**The records**
-- ==== Sys2Proof/Syntax.lean ====
section
/-! DEFINITION. The commands and events of spec/opcode_table.json, one constructor a row. A command
row names the partition, queue and ring slot of the descriptor it carries out; a core instruction
names the core and its 64-bit word (R144); a register row names the accessing agent (R61) and the
value written. What the outside world decides (a flit, a sensor reading, a training result) is an
operand. -/

namespace Sys2Proof

/-- An error that a memory line (R190; in LPDDR6 when `lp`) or a 64-bit scratchpad word (R124) has
picked up and that no read has found yet: 1 = correctable, 2 = uncorrectable; of a line also 3 = three
or more bad symbols that the code takes for one, 4 = for none. -/
inductive Upset where
  | line (lp : Bool) (line : Nat) (err : Fin 5)
  | word (core : Fin 192) (word : Nat) (err : Fin 3)
  deriving DecidableEq, Repr

/-- A memory row: a bonded-DRAM port's bank and row, or an LPDDR6 controller's package, bank and row. -/
structure RowId where
  lp : Bool
  unit : Nat
  pkg : Nat
  bank : Nat
  row : Nat
  deriving DecidableEq, Repr

/-- What the memory test saw of a row (R455): for each phase in order, the numbers of wrong 4-bit symbols
of its lines that compared wrong. -/
structure RowTest where
  row : RowId
  wrong : List (List Nat)
  deriving DecidableEq, Repr

/-- What a training shows of the partner. -/
structure Partner where
  /-- Spare lanes that it has free for this link (R247). -/
  spares : Fin 3
  /-- It trains in management mode only (R449, R451). -/
  mgmt : Bool
  /-- Its module's coordinate and its link number (R258). -/
  coord : BitVec 8
  link : BitVec 6
  deriving DecidableEq, Repr

/-- What a link's training showed (R247 to R249, R258): links 0 to 63, host-link ports 64 and 65. -/
structure LinkTraining where
  link : Fin 66
  /-- Working lanes, bit by bit (two for a peer link, four for a port). -/
  lanes : BitVec 4
  /-- The training succeeded, on the lanes that work (R248). -/
  ok : Bool
  partner : Partner
  deriving DecidableEq, Repr

/-- A group as the messages of its members name it (R275). -/
structure GroupName where
  id : BitVec 12
  epoch : BitVec 8
  deriving DecidableEq, Repr
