/-- A live id: from ADMITTED to the final event (R321). -/
def Gen.live (g : Gen) (id : Word) : Option GenReq := g.reqs.find? fun r => r.id == id && !r.cancelled

def Gen.byWin (g : Gen) (w : Nat) : Option GenReq := g.reqs.find? fun r => r.window == w

def Gen.updReq (g : Gen) (w : Nat) (f : GenReq → GenReq) : Gen :=
  { g with reqs := g.reqs.map fun r => if r.window = w then f r else r }

def reqEvent (r : GenReq) (kind : Nat) (status reason step : Nat := 0) : GenEvent :=
  { kind := kind, status := status, reason := reason, id := r.id, tag := r.tag, count := r.count
    step := step }

/-- The request has rows in the running step. -/
def Gen.inStep (g : Gen) (r : GenReq) : Bool :=
  match g.step with
  | some st => st.rows.any fun x => x.win == r.window
  | none => false

/-- Positions before `n` of a window are mapped into another one. -/
def Gen.share (g : Gen) (src dst n : Nat) : Gen :=
  (List.range (ceilDiv n g.desc.tokens)).foldl (fun g i =>
    if g.at_ src i = 0 then g else g.hold dst i (g.at_ src i)) g

/-- Samples whose leader has the prompt but its last token in the cache join (R321). -/
def Gen.join (g : Gen) (r : GenReq) : Gen :=
  if r.prompt.length - 1 ≤ r.valid then
    (g.reqs.filter fun f => f.leader == some r.window && !f.cancelled).foldl (fun g f =>
      (g.share r.window f.window (r.prompt.length - 1)).updReq f.window fun x =>
        { x with leader := none, valid := r.prompt.length - 1 }) g
  else g

/-- A leader that ends before its samples have joined hands the prefill to the first of them (DESIGN
CHOICE, log entry 23). -/
def Gen.handOver (g : Gen) (r : GenReq) : Gen :=
  match g.reqs.filter fun f => f.leader == some r.window && f.window != r.window with
  | [] => g
  | f :: _ =>
    let g := g.share r.window f.window r.valid
    { g with reqs := g.reqs.map fun x =>
        if x.window = f.window then { x with leader := none, valid := r.valid }
        else if x.leader = some r.window then { x with leader := some f.window } else x }

/-- Releases a request's window, frames and node references (R325). -/
def Gen.release (g : Gen) (r : GenReq) : Gen :=
  let g := g.handOver r
  let g := g.freeWin r.window
  { g with reqs := g.reqs.filter fun x => x.window != r.window }

/-- The request ends with a final event; one with rows in a running step keeps its window until that
step ends. -/
def Gen.endReq (g : Gen) (r : GenReq) (kind status reason : Nat) (step : Nat := 0) : Gen :=
  let g := g.push (reqEvent r kind status reason step)
  if g.inStep r then g.updReq r.window fun x => { x with cancelled := true } else g.release r

def Gen.fail (g : Gen) (r : GenReq) (status reason : Nat) : Gen := g.endReq r evFailed status reason
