-- ==== Sys2Proof/Machine/Gen.lean ====
section
/-! DEFINITION. The serving engine: its registers' effects (R288 to R294, R300, R318, R328, R410), the
request entries (R318 to R325), the steps (R298 to R303, R316, R317, R320, R323, R327), and pauses in
LPDDR6 (R324). Readings where the chapter is silent: log entry 23. -/

namespace Sys2Proof

def evBytes (phase : Bool) (e : GenEvent) : List Byte :=
  leBytes 1 e.kind ++ leBytes 1 e.status ++ leBytes 1 e.reason ++ leBytes 1 (if phase then 1 else 0)
  ++ leBytes 4 e.id.toNat ++ leBytes 4 e.tag.toNat ++ leBytes 4 e.count ++ leBytes 8 e.step
  ++ leBytes 4 e.shared ++ leBytes 4 0

def Gen.reqN (g : Gen) : Nat := 2 ^ g.desc.reqLog2
def Gen.evtN (g : Gen) : Nat := 2 ^ g.desc.evtLog2

/-- Slots that the host has not consumed. -/
def Gen.evtUsed (g : Gen) : Nat :=
  (g.evtTail.toNat + 2 * g.evtN - g.evtHead.toNat % (2 * g.evtN)) % (2 * g.evtN)

/-- Records that the event ring can still take. -/
def Gen.evtRoom (g : Gen) : Nat := g.evtN - g.evtUsed - g.ready.length

/-! The rows that a request brings to a step (R303, R316). -/

def noTarget : Word := 0xFFFFFFFF
def noToken : Word := 0xFFFFFFFE

/-- The decode row and its guess rows. -/
def decodeRows (d : GenDesc) (r : GenReq) (tok : Word) : List GenRow :=
  let n := if r.spec && !r.specOff then
    min d.specHeads (min (r.maxNew - r.count - 1) (d.posMax - r.valid)) else 0
  { target := noTarget, pos := r.valid, kind := 2, head := 0, win := r.window, token := tok } ::
    ((r.guesses.take n).zipIdx.map fun e =>
      { target := noTarget, pos := r.valid + 1 + e.2, kind := 3, head := e.1.1, win := r.window
        token := e.1.2 })

/-- Rows that a prompt has: all of it, but for a scoring request the last one. -/
def promptRows (r : GenReq) : Nat := if r.score then r.prompt.length - 1 else r.prompt.length

def chunkRows (d : GenDesc) (r : GenReq) : List GenRow :=
  (List.range (min d.chunk (promptRows r - r.valid))).map fun i =>
    let pos := r.valid + i
    { target := if r.score then r.prompt.getD (pos + 1) 0 else noTarget
      pos := pos, kind := if pos + 1 = r.prompt.length then 1 else 0, head := 0, win := r.window
      token := r.prompt.getD pos 0 }

def itemOf (d : GenDesc) (r : GenReq) : List GenRow :=
  if r.leader.isSome then []
  else match r.last with
    | some t => decodeRows d r t
    | none => chunkRows d r

/-- The requests of a step in the order of its batch table: decoding ones, then prompts. -/
def stepOrder (rs : List GenReq) : List GenReq :=
  byPriority (rs.filter (·.last.isSome)) ++ byPriority (rs.filter (·.last.isNone))

/-- Items that fit, in order; one that does not is skipped (R303). -/
def chooseGo (d : GenDesc) : List GenReq → Nat → List (GenReq × List GenRow)
  | [], _ => []
  | r :: rs, left =>
    let rows := itemOf d r
    if rows.isEmpty || decide (left < rows.length) then chooseGo d rs left
    else (r, rows) :: chooseGo d rs (left - rows.length)

def Gen.choose (g : Gen) : List (GenReq × List GenRow) :=
  chooseGo g.desc (stepOrder (g.reqs.filter reqRuns)) g.desc.rowsMax

/-- Windows the rows of an item write that have no page yet, or a page that is shared. -/
def Gen.pagesFor (g : Gen) (rows : List GenRow) : List Nat :=
  ((rows.map fun r => g.desc.pageOf r.pos).eraseDups).filter fun i =>
    match rows with
    | [] => false
    | r :: _ => g.at_ r.win i = 0 || decide (1 < (g.page (g.at_ r.win i)).refs)

def rowBytes (r : GenRow) : List Byte :=
  leBytes 4 r.target.toNat ++ leBytes 4 (r.pos + r.kind * 2 ^ 24 + r.head * 2 ^ 26)
  ++ leBytes 4 r.win ++ leBytes 4 r.token.toNat

/-- The batch table (R301). -/
def batchBytes (no : Nat) (rows : List GenRow) : List Byte :=
  leBytes 8 no ++ leBytes 4 rows.length ++ leBytes 4 (rows.map (·.win)).eraseDups.length
  ++ List.replicate 48 0 ++ rows.flatMap rowBytes

/-- Events that the commit of an item can cause (R326): TOKENS, the final one, SPEC_OFF. -/
def commitEvents (e : GenReq × List GenRow) : Nat :=
  1 + (if e.1.stream && !e.1.score then 1 else 0) + (if e.2.length > 1 && e.1.last.isSome then 1 else 0)

end Sys2Proof

namespace Sys2Proof.Machine

/-! The event ring. -/

def evtGo (p : Nat) : Nat → State → State
  | 0, s => s
  | fuel + 1, s =>
    let g := s.gen p
    match g.ready with
    | [] => s
    | e :: es =>
      if g.evtN ≤ g.evtUsed then s
      else match s.xwrite (s.helmReq p) (g.desc.evtVa + 32 * (g.evtTail.toNat % g.evtN))
          (evBytes (phaseOf g.evtTail.toNat g.evtN) e) with
        | (w, .held) => s.waking w
        | (s', _) => evtGo p fuel (s'.updPart p fun x => { x with gen := { x.gen with
            ready := es, evtTail := BitVec.ofNat 17 ((g.evtTail.toNat + 1) % (2 * g.evtN)) } })

/-- Writes the events that are ready, as far as the ring has room. -/
def State.genEvents (s : State) (p : Nat) : State := evtGo p ((s.gen p).ready.length + 1) s

/-! Frames moved between tiers (R174, R324). -/

/-- Where a page of the cache lies: at its leaf's frame, or at `f` where it has none. -/
def State.pageFrame (s : State) (p va : Nat) (f : Bool × Nat) : Frame :=
  match s.walkLeaf p va with
  | .ok e => s.frameOf p e
  | .err _ => ⟨if f.1 then .lp else .bd, f.2, if f.1 then (s.part p).key else 0⟩

/-- Moves one frame of a page, layer `l` at index `i` of window `w`, to a free frame of the other tier. -/
def State.moveFrame (s : State) (p w i l n : Nat) (toLp : Bool) : State :=
  let g := s.gen p
  let d := g.desc
  match (g.page n).frames[l]?, pickFrames (Config.freePick s.free) 1 (g.freeFrames toLp) with
  | some f, [a] =>
    let va := d.pageVa w l i
    if f.1 == toLp || s.atomicHolds p va d.frame then s
    else
      let b : Frame := ⟨if toLp then .lp else .bd, a, if toLp then (s.part p).key else 0⟩
      let s := (s.copyPage (s.pageFrame p va f) b d.frame p va).1
      (s.updGen p (·.updPage n fun x => { x with frames := x.frames.set l (toLp, a) })).tickFree
  | _, _ => s

/-- Moves the private frames of a window while the other tier has room. -/
def State.moveWindow (s : State) (p w : Nat) (toLp : Bool) : State :=
  (SMap.get [] (s.gen p).wins w).zipIdx.foldl (fun s e =>
    let x := (s.gen p).page e.1
    if e.1 = 0 || x.node || decide (1 < x.refs) then s
    else (List.range x.frames.length).foldl (fun s l => s.moveFrame p w e.2 l e.1 toLp) s) s

/-! Reclaiming frames (R322). -/

def reclaimGo (p prio need : Nat) : Nat → State → State
  | 0, s => s
  | fuel + 1, s =>
    let g := s.gen p
    if need ≤ (g.freeFrames false).length || (g.freeFrames true).isEmpty then s
    else match (g.reqs.filter fun r => reqRuns r && decide (r.prio < prio)).getLast? with
      | none => s
      | some r => reclaimGo p prio need fuel ((s.updGen p (·.pause r 3)).moveWindow p r.window true)

/-- Makes `need` bonded frames free, or changes nothing. -/
def State.reclaim (s : State) (p prio need : Nat) : State × Bool :=
  let s' := s.updGen p (evictGo need (s.gen p).dir.length)
  let s' := reclaimGo p prio need (s'.gen p).reqs.length s'
  if need ≤ ((s'.gen p).freeFrames false).length then (s', true) else (s, false)

/-! Enabling and disabling (R288 to R294, R300, R328). -/

def genDescOf (b : List Byte) : GenDesc :=
  { layers := bAt b 0 2, hkv := bAt b 2 1, klog := bAt b 3 1, hdim := bAt b 4 2
    kvFmt := BitVec.ofNat 16 (bAt b 6 2), lstride := bAt b 8 1, specHeads := bAt b 9 1
    specOff := bAt b 0x0A 2, windows := bAt b 0x0C 4, salt := BitVec.ofNat 64 (bAt b 0x10 8)
    stepQ := bAt b 0x18 1 % 64, tplN := bAt b 0x19 1, chunk := bAt b 0x1A 2, rowsMax := bAt b 0x1C 4
    tplVa := bVa b 0x20, batchVa := bVa b 0x28, outVa := bVa b 0x30, sparamVa := bVa b 0x38
    dirVa := bVa b 0x40, dirN := bAt b 0x48 4, profN := bAt b 0x4C 1, profVa := bVa b 0x50
    poolVa := bVa b 0x58, poolN := bAt b 0x60 2, reqLog2 := bAt b 0x62 1, evtLog2 := bAt b 0x63 1
    pauseMs := bAt b 0x64 4, reqVa := bVa b 0x68, evtVa := bVa b 0x70
    lat := (List.range 4).map fun i => bAt b (0x78 + 4 * i) 4 }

**What the exercise asks**
Write out every line from the entries where "noTarget" appears.

**Answer below**
def noTarget : Word := 0xFFFFFFFF
  { target := noTarget, pos := r.valid, kind := 2, head := 0, win := r.window, token := tok } ::
      { target := noTarget, pos := r.valid + 1 + e.2, kind := 3, head := e.1.1, win := r.window
    { target := if r.score then r.prompt.getD (pos + 1) 0 else noTarget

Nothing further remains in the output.